Princess of Baden and Yugoslavia

Princess Margarita of Baden (Margarete Alice Thyra Viktoria Marie Louise Scholastica; 14 July 1932 – 15 January 2013) was the only daughter of Berthold, Margrave of Baden, and Princess Theodora of Greece and Denmark. She was the eldest surviving cousin of King Charles III and eldest surviving niece of Queen Elizabeth II and Prince Philip, Duke of Edinburgh.

==Early life==
Margarita was born on 14 July 1932 at Schloss Salem, Germany, and grew up there. She was the eldest child and only daughter of Berthold, Margrave of Baden, who ran a school jointly with Kurt Hahn, and Princess Theodora of Greece and Denmark, older sister of Prince Philip, Duke of Edinburgh. Margarita was the first great-great-great-granddaughter of Queen Victoria.

She came to live in London in 1948, and trained as a nurse at St Thomas' Hospital.

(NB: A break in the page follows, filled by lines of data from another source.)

-- ==== Sys2Proof/Laws/BitValue.lean ====
section
/-! SUPPORT. The arithmetic of BitValues: the integer of a sequence of limbs bit by bit, its bound, and the bytes and words of a
BitValue. -/
namespace Sys2Proof.Machine

/-- The integer of a limb sequence, least significant limb first: the common shape of `bytesToNat`, `wordsToNat` and
`blocksToNat`. -/
def limbsToNat {w : Nat} (ls : List (BitVec w)) : Nat :=
  ls.foldr (fun b acc => b.toNat + 2 ^ w * acc) 0

@[simp] theorem limbsToNat_nil {w : Nat} : limbsToNat ([] : List (BitVec w)) = 0 := rfl

@[simp] theorem limbsToNat_cons {w : Nat} (b : BitVec w) (ls : List (BitVec w)) :
    limbsToNat (b :: ls) = b.toNat + 2 ^ w * limbsToNat ls := rfl

theorem bytesToNat_eq_limbs (bs : List Byte) : bytesToNat bs = limbsToNat bs := rfl

theorem wordsToNat_eq_limbs (ws : List Word) : wordsToNat ws = limbsToNat ws := rfl

theorem blocksToNat_eq_limbs {B : Nat} (ys : List (BitVec B)) : blocksToNat ys = limbsToNat ys := rfl

/-- Bit `i` of the integer of a limb sequence is bit `i mod w` of limb `i div w` (R9, R65). -/
theorem testBit_limbsToNat {w : Nat} (hw : 0 < w) (ls : List (BitVec w)) (i : Nat) :
    (limbsToNat ls).testBit i = (ls.getD (i / w) 0#w).getLsbD (i % w) := by
  induction ls generalizing i with
  | nil => simp
  | cons b ls ih =>
    rw [limbsToNat_cons, Nat.add_comm, Nat.testBit_two_pow_mul_add _ b.isLt]
    by_cases h : i < w
    · simp [h, Nat.div_eq_of_lt h, Nat.mod_eq_of_lt h, BitVec.getLsbD]
    · have hle : w ≤ i := Nat.le_of_not_lt h
      rw [if_neg h, ih, Nat.div_eq_sub_div hw hle, Nat.mod_eq_sub_mod hle]
      simp

/-- The integer of `m` limbs is below `2^(w·m)`. -/
theorem limbsToNat_lt {w : Nat} (ls : List (BitVec w)) : limbsToNat ls < 2 ^ (w * ls.length) := by
  induction ls with
  | nil => simp
  | cons b ls ih =>
    have hb := b.isLt
    calc b.toNat + 2 ^ w * limbsToNat ls
        < 2 ^ w + 2 ^ w * limbsToNat ls := by omega
      _ = 2 ^ w * (limbsToNat ls + 1) := by rw [Nat.mul_add, Nat.mul_one, Nat.add_comm]
      _ ≤ 2 ^ w * 2 ^ (w * ls.length) := Nat.mul_le_mul_left _ ih
      _ = 2 ^ (w * (b :: ls).length) := by rw [← pow_add, List.length_cons, Nat.mul_succ, Nat.add_comm]

/-- A number below `2^n` is known by its bits below `n`. -/
theorem eq_of_testBit_lt {x y n : Nat} (hx : x < 2 ^ n) (hy : y < 2 ^ n)
    (h : ∀ i, i < n → x.testBit i = y.testBit i) : x = y := by
  refine Nat.eq_of_testBit_eq fun i => ?_
  by_cases hi : i < n
  · exact h i hi
  · have hle : 2 ^ n ≤ 2 ^ i := Nat.pow_le_pow_right (by decide) (Nat.le_of_not_lt hi)
    rw [Nat.testBit_lt_two_pow (hx.trans_le hle), Nat.testBit_lt_two_pow (hy.trans_le hle)]

/-- Limbs read off an integer give back the integer, when they reach all its bits. -/
theorem limbsToNat_map_shift {w n m x : Nat} (hw : 0 < w) (hx : x < 2 ^ n) (hm : n ≤ w * m) :
    limbsToNat ((List.range m).map fun i => BitVec.ofNat w (x >>> (w * i))) = x := by
  refine Nat.eq_of_testBit_eq fun i => ?_
  rw [testBit_limbsToNat hw]
  have hmod : i % w < w := Nat.mod_lt _ hw
  by_cases h : i / w < m
  · have hi : w * (i / w) + i % w = i := Nat.div_add_mod i w
    have hg : ((List.range m).map fun i => BitVec.ofNat w (x >>> (w * i))).getD (i / w) 0#w =
        BitVec.ofNat w (x >>> (w * (i / w))) := by simp [h]
    rw [hg, BitVec.getLsbD_ofNat, Nat.testBit_shiftRight, hi, decide_eq_true hmod, Bool.true_and]
  · have hle : n ≤ i := hm.trans ((Nat.mul_le_mul_left w (Nat.le_of_not_lt h)).trans (Nat.mul_div_le i w))
    have hxi : x < 2 ^ i := hx.trans_le (Nat.pow_le_pow_right (by decide) hle)
    simp [h, Nat.testBit_lt_two_pow hxi]

/-- The limbs of the integer of a limb sequence are the limbs. -/
theorem ofNat_shift_limbsToNat {w : Nat} (hw : 0 < w) (ls : List (BitVec w)) (i : Nat) :
    BitVec.ofNat w (limbsToNat ls >>> (w * i)) = ls.getD i 0#w := by
  refine BitVec.eq_of_getLsbD_eq fun j hj => ?_
  have h1 : (w * i + j) / w = i := by rw [Nat.mul_add_div hw, Nat.div_eq_of_lt hj, Nat.add_zero]
  have h2 : (w * i + j) % w = j := by rw [Nat.mul_add_mod, Nat.mod_eq_of_lt hj]
  simp only [BitVec.getLsbD_ofNat, hj, decide_true, Bool.true_and, Nat.testBit_shiftRight]
  rw [testBit_limbsToNat hw, h1, h2]

/-! #### Counts of bytes and words -/

theorem byteCount_eq (n : Nat) : byteCount n = (n + 7) / 8 := rfl

theorem wordCount_eq (n : Nat) : wordCount n = ((n + 7) / 8 + 3) / 4 := rfl

theorem le_byteCount (n : Nat) : n ≤ 8 * byteCount n := by
  rw [byteCount_eq]; omega

theorem le_wordCount (n : Nat) : n ≤ 32 * wordCount n := by
  rw [wordCount_eq]; omega

theorem wordCount_le {n m : Nat} (h : n ≤ 32 * m) : wordCount n ≤ m := by
  rw [wordCount_eq]; omega

theorem le_of_wordCount_le {n m : Nat} (h : wordCount n ≤ m) : n ≤ 32 * m := by
  have := le_wordCount n; omega

/-! #### The bytes of a BitValue -/

@[simp] theorem bytes_length (v : BitValue) : v.bytes.length = byteCount v.len := by
  simp [BitValue.bytes]

@[simp] theorem ofBytes_len (bs : List Byte) : (BitValue.ofBytes bs).len = 8 * bs.length := rfl

@[simp] theorem ofBytes_val (bs : List Byte) : (BitValue.ofBytes bs).val = bytesToNat bs := rfl

/-- A BitValue made of bytes has no bit at or above its length (R9). -/
theorem ofBytes_valid (bs : List Byte) : (BitValue.ofBytes bs).Valid :=
  limbsToNat_lt bs

theorem byteCount_mul (m : Nat) : byteCount (8 * m) = m := by
  rw [byteCount_eq]; omega

/-- The bytes of a BitValue made of bytes are those bytes. -/
theorem bytes_ofBytes (bs : List Byte) : (BitValue.ofBytes bs).bytes = bs := by
  refine List.ext_getElem (by simp [byteCount_mul]) fun i h1 h2 => ?_
  have := ofNat_shift_limbsToNat (by decide : 0 < 8) bs i
  simp only [BitValue.bytes, ofBytes_val, bytesToNat_eq_limbs, List.getElem_map, List.getElem_range, this]
  simp [h2]

/-- A valid BitValue of whole bytes is made of its bytes. -/
theorem ofBytes_bytes {v : BitValue} (hv : v.Valid) (h8 : v.len % 8 = 0) : BitValue.ofBytes v.bytes = v := by
  cases v with
  | mk n x =>
    have hn : 8 * byteCount n = n := by rw [byteCount_eq]; simp only at h8; omega
    have hx : bytesToNat (BitValue.mk n x).bytes = x :=
      limbsToNat_map_shift (w := 8) (by decide) hv (le_byteCount n)
    simp only [BitValue.ofBytes, bytes_length, hn, hx]

/-! #### The words of a BitValue -/

@[simp] theorem encodeWords_length (v : BitValue) : (encodeWords v).length = wordCount v.len := by
  simp [encodeWords]

/-- The integer of the words of a valid BitValue is its integer. -/
theorem wordsToNat_encodeWords {v : BitValue} (hv : v.Valid) : wordsToNat (encodeWords v) = v.val :=
  limbsToNat_map_shift (w := 32) (by decide) hv (le_wordCount v.len)

/-- `decode` succeeds exactly when the words suffice, and then with the stated length and the integer of the words needed,
reduced to that length (R121). -/
theorem decodeWords_eq_some {ws : List Word} {n : Nat} {v : BitValue} :
    decodeWords ws n = some v ↔
      wordCount n ≤ ws.length ∧ v = ⟨n, wordsToNat (ws.take (wordCount n)) % 2 ^ n⟩ := by
  unfold decodeWords
  split
  · rename_i h
    simp [Nat.not_le.2 h]
  · rename_i h
    simp [Nat.le_of_not_lt h, eq_comm]

/-- What `decode` returns is a valid BitValue (R9, R121). -/
theorem decodeWords_valid {ws : List Word} {n : Nat} {v : BitValue} (h : decodeWords ws n = some v) : v.Valid := by
  obtain ⟨-, rfl⟩ := decodeWords_eq_some.1 h
  exact Nat.mod_lt _ (Nat.two_pow_pos n)

/-- What `decode` returns has the length asked for (R121, R123). -/
theorem decodeWords_len {ws : List Word} {n : Nat} {v : BitValue} (h : decodeWords ws n = some v) : v.len = n := by
  obtain ⟨-, rfl⟩ := decodeWords_eq_some.1 h
  rfl

end Sys2Proof.Machine
end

During this time, she was often seen with her cousins Princess Christina of Hesse and Princess Beatrix of Hohenlohe-Langenburg. Beatrix was briefly engaged to Margarita's brother Prince Maximilian, and Christina became Margarita's future sister-in-law by marrying Prince Andrew of Yugoslavia. Also during this time, Margarita attended the 1953 coronation of her aunt, Queen Elizabeth II. While in London, she met Prince Tomislav, a member of the exiled Yugoslav royal family as a younger brother of the former King Peter II of Yugoslavia. Tomislav was a third cousin of Margarita's mother; both were great-great-grandchildren of Queen Victoria and Prince Albert. Margarita and Tomislav became engaged on 2 January 1956. She took part in the ship tour organized by King Paul of Greece and Queen Frederica in 1954, which became known as the "Cruise of the Kings" and was attended by over 100 royals from all over Europe.

==Marriage==
On 5 June 1957 Margarita married Prince Tomislav of Yugoslavia, younger brother of the former King Peter II of Yugoslavia, in a civil ceremony in Salem followed by Lutheran and Serbian Orthodox church services on 6 June. She wore a "plain white corded silk dress with a V-neckline, long sleeves, and a full skirt, and an old family train" with an orange blossom garland. Her train was carried by her first cousins Princes Welf and George of Hanover. Prince Philip, Duke of Edinburgh (her maternal uncle), and King Simeon of Bulgaria were among the guests. From this marriage were born:
- Prince Nikola of Yugoslavia (born 1958)|Prince Nikola of Yugoslavia (born 15 March 1958, London); married to Ljiljana Licanin (b. 12 December 1957 in Zemun, Serbia) on 30 August 1992 in Denmark. They have a daughter:
  - Princess Marija (b. 31 August 1993, Belgrade).
- Princess Katarina of Yugoslavia (b. 28 November 1959, King's College Hospital, London). She was married for several years to Sir Desmond de Silva QC, KStJ (b. 13 December 1939 Sri Lanka), has a daughter and works in public relations. They have a daughter:
  - Victoria Marie Esmé Margarita de Silva (b. 6 September 1991).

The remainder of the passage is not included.